Над фотографией смеялись на разных медийных сайтах, о ней писали больше, чем о чем-либо, сказанном Беа в статье. Она все еще злилась из-за этой глупой фотографии, которая в любом другом, не рабочем, контексте ей бы очень даже понравилась.
– Я бы выбрала другую, – сказала она, стараясь, чтобы в этом звучало пренебрежение, а не попытка защититься.
– Да почему? – Так настолько пристально на нее смотрел, что она попятилась. – Желтое платье, зонтик, эти висящие утки. Мне показалось, блестящий снимок. Сильный.
– А, – с облегчением сказала Беа. – Эта фотография мне тоже нравится.
– Я не знал, что есть другие, – ответил он. – Надо будет поискать.
– Эта лучшая.
Она чувствовала, как у нее загораются лицо и шея, и попыталась отойти. Он так неотрывно смотрел. От этого кружилась голова.

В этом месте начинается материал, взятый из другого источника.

/-- FwdCommandWord, InvCommandWord, ExpandCommandWord, RdpixCommandWord, DframeCommandWord, RdstatCommandWord,
PureCommandsIgnoreState, ErrorsPerCommand: a word of each OP with and without reserved bits, in and out of its domain. -/
theorem witness_command_words :
    (slice 0x10A2004D#32 31 28 = 1 ∧ slice 0x10000118#32 31 28 = 1 ∧ slice 0x11000000#32 27 24 ≠ 0) ∧
      (slice 0x20000A5B#32 31 28 = 2 ∧ slice 0x20010000#32 27 16 ≠ 0) ∧
      (slice 0x300000FF#32 31 28 = 3 ∧ slice 0x30000100#32 27 8 ≠ 0) ∧
      (slice 0x40000000#32 31 28 = 4 ∧ slice 0x40000000#32 27 0 = 0 ∧ slice 0x40000001#32 27 0 ≠ 0) ∧
      (slice 0x50BF022F#32 31 28 = 5 ∧ slice 0x50000230#32 9 0 > 559 ∧ slice 0x50000400#32 15 10 ≠ 0) ∧
      (slice 0x60000000#32 31 28 = 6 ∧ slice 0x60000001#32 27 0 ≠ 0) ∧
      ((expand 0x80).1 = 1 ∧ (expand 0x7F).1 = 0) := by decide

/-- RdpixCommandWord, RdstatCommandWord, DframeCommandWord: buffers of 8192 zero bytes and of 4096 bytes, and DFRAME with
them; a state at the port. -/
theorem witness_frame_commands :
    ({ State.reset with inbuf := zeroFrame } : State).inbuf = List.replicate 8192 0 ∧
      (∃ t, runCommand 0x40000000#32 { State.reset with inbuf := zeroFrame } = .next t) ∧
      (List.replicate 4096 (0 : Byte)).length = 4096 ∧
      (∃ t, runCommand 0x40000000#32 { State.reset with inbuf := List.replicate 4096 0 } = .next t) ∧
      AtPort State.reset ∧ ∃ t, exec .rdstat State.reset = .next t ∧ t.response = some ⟨0, 0⟩ := by
  refine ⟨rfl, ⟨_, (dframe_answers zeroFrame_length).choose_spec.1⟩, List.length_replicate, ?_, port_atPort [],
    ⟨_, rfl, rfl⟩⟩
  exact dframe_rejects (by rw [List.length_replicate]; omega)

/-- ColumnsOfOneByte: the first and the last byte that writes. -/
theorem witness_ColumnsOfOneByte : inverse 0 = some (0, 0) ∧ inverse 0x1FF7 = some (273, 191) := by decide

/-- ExpandLanes: two bytes with one bit 7 and a common lane; ExpandWindow: the ends of the window. -/
theorem witness_ExpandLanes :
    (0x81 : Byte).getLsbD 7 = (0xFF : Byte).getLsbD 7 ∧ (0x81 : Byte).getLsbD 0 = (0xFF : Byte).getLsbD 0 ∧ 6 ≤ 6 ∧
      0 < 15 ∧ 14 < 15 := by decide

/-- WrittenColumnRange: a byte that writes column 560, and one that writes column 0. -/
theorem witness_WrittenColumnRange :
    (∃ w ∈ byteWrites [(0x27, 0xC0#8)] (forward (7 * 39) 0), w.col = 560) ∧
      ∃ w ∈ byteWrites [] (forward (7 * 0) 191), w.col = 0 := by decide

/-- RasterWriteCell, WriteGroupColumns: a canonical raster that is not clear, cells at the ends of the range and outside,
and an order of the 14 writes that is not the order of R59. -/
theorem witness_raster_writes :
    Raster.wf [(0, 2#560), (191, 1#560)] = true ∧ (191 ≤ 191 ∧ 559 ≤ 559) ∧ ¬(0 ≤ 191 ∧ 560 ≤ 559) ∧
      ¬(192 ≤ 191 ∧ 0 ≤ 559) ∧ (groupWrites 191 273 0xC0).reverse.Perm (groupWrites 191 273 0xC0) ∧
      ⟨0, 560, true⟩ ∈ byteWrites [(0x27, 0xC0#8)] 0x27 := by
  refine ⟨by decide +kernel, by decide, by decide, by decide, List.reverse_perm _, by decide⟩

/-- RdpixCompletes: DONE and the last cell. -/
theorem witness_RdpixCompletes : finished.status = .done ∧ 559 ≤ 559 ∧ 191 ≤ 191 := ⟨rfl, by decide, by decide⟩

/-- PassStepEffect, PassRunsEveryAddress: the first step, the last one, a hole, a valid byte, and where none runs. -/
theorem witness_pass_steps :
    ((midPass 0).fb = some [] ∧ (midPass 0).status = .running ∧ (midPass 0).cursor = 0 ∧
        inverse (midPass 0).cursor.toNat = some (0, 0)) ∧
      ((midPass 8191).cursor.toNat ≤ 8191 ∧ inverse (midPass 8191).cursor.toNat = none) ∧
      ¬((midPass 8192).cursor.toNat ≤ 8191) ∧ finished.status ≠ .running := by decide

/-- AtomicFrameIsItsSteps, DframeCompletes, RasterClosedForm: a whole buffer, no reset next, and the frame's next state. -/
theorem witness_frames :
    (port [.command 0x60000000#32 []]).inbuf.length ≠ 8192 ∧
      ({ State.reset with inbuf := zeroFrame } : State).inbuf.length = 8192 ∧
      resetArrives { State.reset with inbuf := zeroFrame } = false ∧
      ∃ t, exec .dframe { State.reset with inbuf := zeroFrame } = .next t ∧ t.response = some ⟨0, 0⟩ ∧
        t.fb = some (Memory.ofBytes zeroFrame) :=
  ⟨by decide, List.length_replicate, rfl, dframe_answers zeroFrame_length⟩

/-- RasterClosedForm, OverlapLaterByteWins, UnwrittenAndDiscarded: bytes of line 0 for each of their cases. -/
theorem witness_lines :
    (lineByte [(0, 0xC0#8), (1, 0x80#8)] 0 0 = 0xC0 ∧ lineByte [(0, 0xC0#8), (1, 0x80#8)] 0 1 = 0x80) ∧
      (lineByte [(0, 0xC0#8)] 0 0 = 0xC0 ∧ lineByte [(0, 0xC0#8)] 0 1 = 0x00) ∧
      (shiftBit (lineByte [(0x26, 0xC0#8)] 0 38) = true ∧ shiftBit (lineByte [(0x26, 0xC0#8)] 0 39) = false) ∧
      shiftBit (lineByte [(0x1FF7, 0xC0#8)] 191 39) = true := by decide

/-- OverlapLaterByteWins: the cell written twice. UnwrittenAndDiscarded: the frame of 0xFF bytes (P4). -/
theorem witness_overlap_and_full_frame :
    (writesTo 0 14 (passWrites [(0, 0xC0#8)])).length ≥ 2 ∧
      ∀ a, a < 8192 → Memory.read (Memory.ofBytes (List.replicate 8192 0xFF)) a = 0xFF := by
  constructor
  · rw [passWrites, writesTo_order _ keepsLines_range (by omega) (by omega)]
    decide
  · intro a ha
    rw [Memory.read_ofBytes, List.getElem?_replicate, if_pos ha]
    rfl

/-- HolesDoNotMatter: two frames that differ at the last address, a hole. -/
theorem witness_HolesDoNotMatter :
    (zeroFrame.set 8191 1).length = 8192 ∧ (∀ a, isValidAddress a = true → zeroFrame[a]? = (zeroFrame.set 8191 1)[a]?) ∧
      isHole 8191 = true ∧ (∃ t, exec .dframe { State.reset with inbuf := zeroFrame } = .next t) ∧
      ∃ t, exec .dframe { State.reset with inbuf := zeroFrame.set 8191 1 } = .next t := by
  have hl : (zeroFrame.set 8191 1).length = 8192 := by rw [List.length_set]; exact List.length_replicate
  refine ⟨hl, fun a ha => ?_, by decide, ⟨_, (dframe_answers zeroFrame_length).choose_spec.1⟩,
    ⟨_, (dframe_answers hl).choose_spec.1⟩⟩
  rw [List.getElem?_set_ne]
  rintro rfl
  exact absurd ha (by decide)

/-- ErrorCauses, ErrorsChangeNothing, EveryCommandAnswers: a response with each error code. -/
theorem witness_errors :
    answer (runCommand 0x70000000#32 State.reset) = some (0, 1) ∧
      answer (runCommand 0x10000118#32 State.reset) = some (0, 2) ∧
      answer (runCommand 0x50000230#32 onePixel) = some (0, 2) ∧
      answer (runCommand 0x40000000#32 State.reset) = some (0, 3) ∧
      answer (runCommand 0x50000000#32 State.reset) = some (0, 4) ∧
      answer (runCommand 0x60000000#32 State.reset) = some (0, 0) := by decide

/-- ResetAtAnyTime: a reset in the middle of a pass, and one that overtakes a DFRAME. -/
theorem witness_ResetAtAnyTime :
    ({ midPass 5 with pending := [.reset] } : State).pending = [.reset] ∧
      AtPort (port [.resetDuring 0x40000000#32 zeroFrame 5]) ∧
      (port [.resetDuring 0x40000000#32 zeroFrame 5]).pending = [.resetDuring 0x40000000#32 zeroFrame 5] :=
  ⟨rfl, port_atPort _, rfl⟩

/-- NoRasterBeforeAFrame: two commands, one a rejected DFRAME, run from reset. -/
theorem witness_NoRasterBeforeAFrame :
    (∀ w b, HostEvent.command w b ∈ [HostEvent.command 0x60000000#32 [], .command 0x40000000#32 [0]] →
        ¬(w = 0x40000000#32 ∧ b.length = 8192)) ∧
      ∃ t, Host.Core.run core 2
        { State.reset with pending := [.command 0x60000000#32 [], .command 0x40000000#32 [0]] } = .next t := by
  refine ⟨?_, _, rfl⟩
  intro w b h
  simp only [List.mem_cons, HostEvent.command.injEq, List.not_mem_nil, or_false] at h
  rcases h with ⟨rfl, rfl⟩ | ⟨rfl, rfl⟩ <;> simp

/-- ReadAfterFrameSeesClosedForm: a frame and a read of its last cell. -/
theorem witness_ReadAfterFrameSeesClosedForm :
    AtPort (port [.command 0x40000000#32 zeroFrame, .command (encode (.rdpix 559 191)) []]) ∧ zeroFrame.length = 8192 ∧
      559 ≤ 559 ∧ 191 ≤ 191 :=
  ⟨port_atPort _, List.length_replicate, by decide, by decide⟩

– Побудьте со мной. – Он положил руку ей на запястье, и все ее существо озарилось. – Здесь все такие скучные. Останьтесь, расскажите мне что-нибудь интересное.
Она пришла к нему на занятия на следующей неделе и ходила каждую неделю до конца года. Она была хорошей студенткой, серьезной и усердной, тихой и без претензий. Великим поэтом она не была, но Стефани оказалась права; было интересно заниматься чем-то новым, чем-то без определенного результата или давящей необходимости показать себя.
Беа дождалась, пока перестанет быть студенткой Такера, прежде чем начать с ним спать. Он счел, что она этого избегает, потому что он почти на двадцать лет старше, женат и у него взрослые дети, но дело было не в этом. Беа просто не хотела заниматься сексом с преподавателем, не хотела, чтобы их история началась с этого, а к тому времени – когда то, что они будут вместе, стало вопросом «когда», а не «если» – им обоим было уже ясно, что история у них будет.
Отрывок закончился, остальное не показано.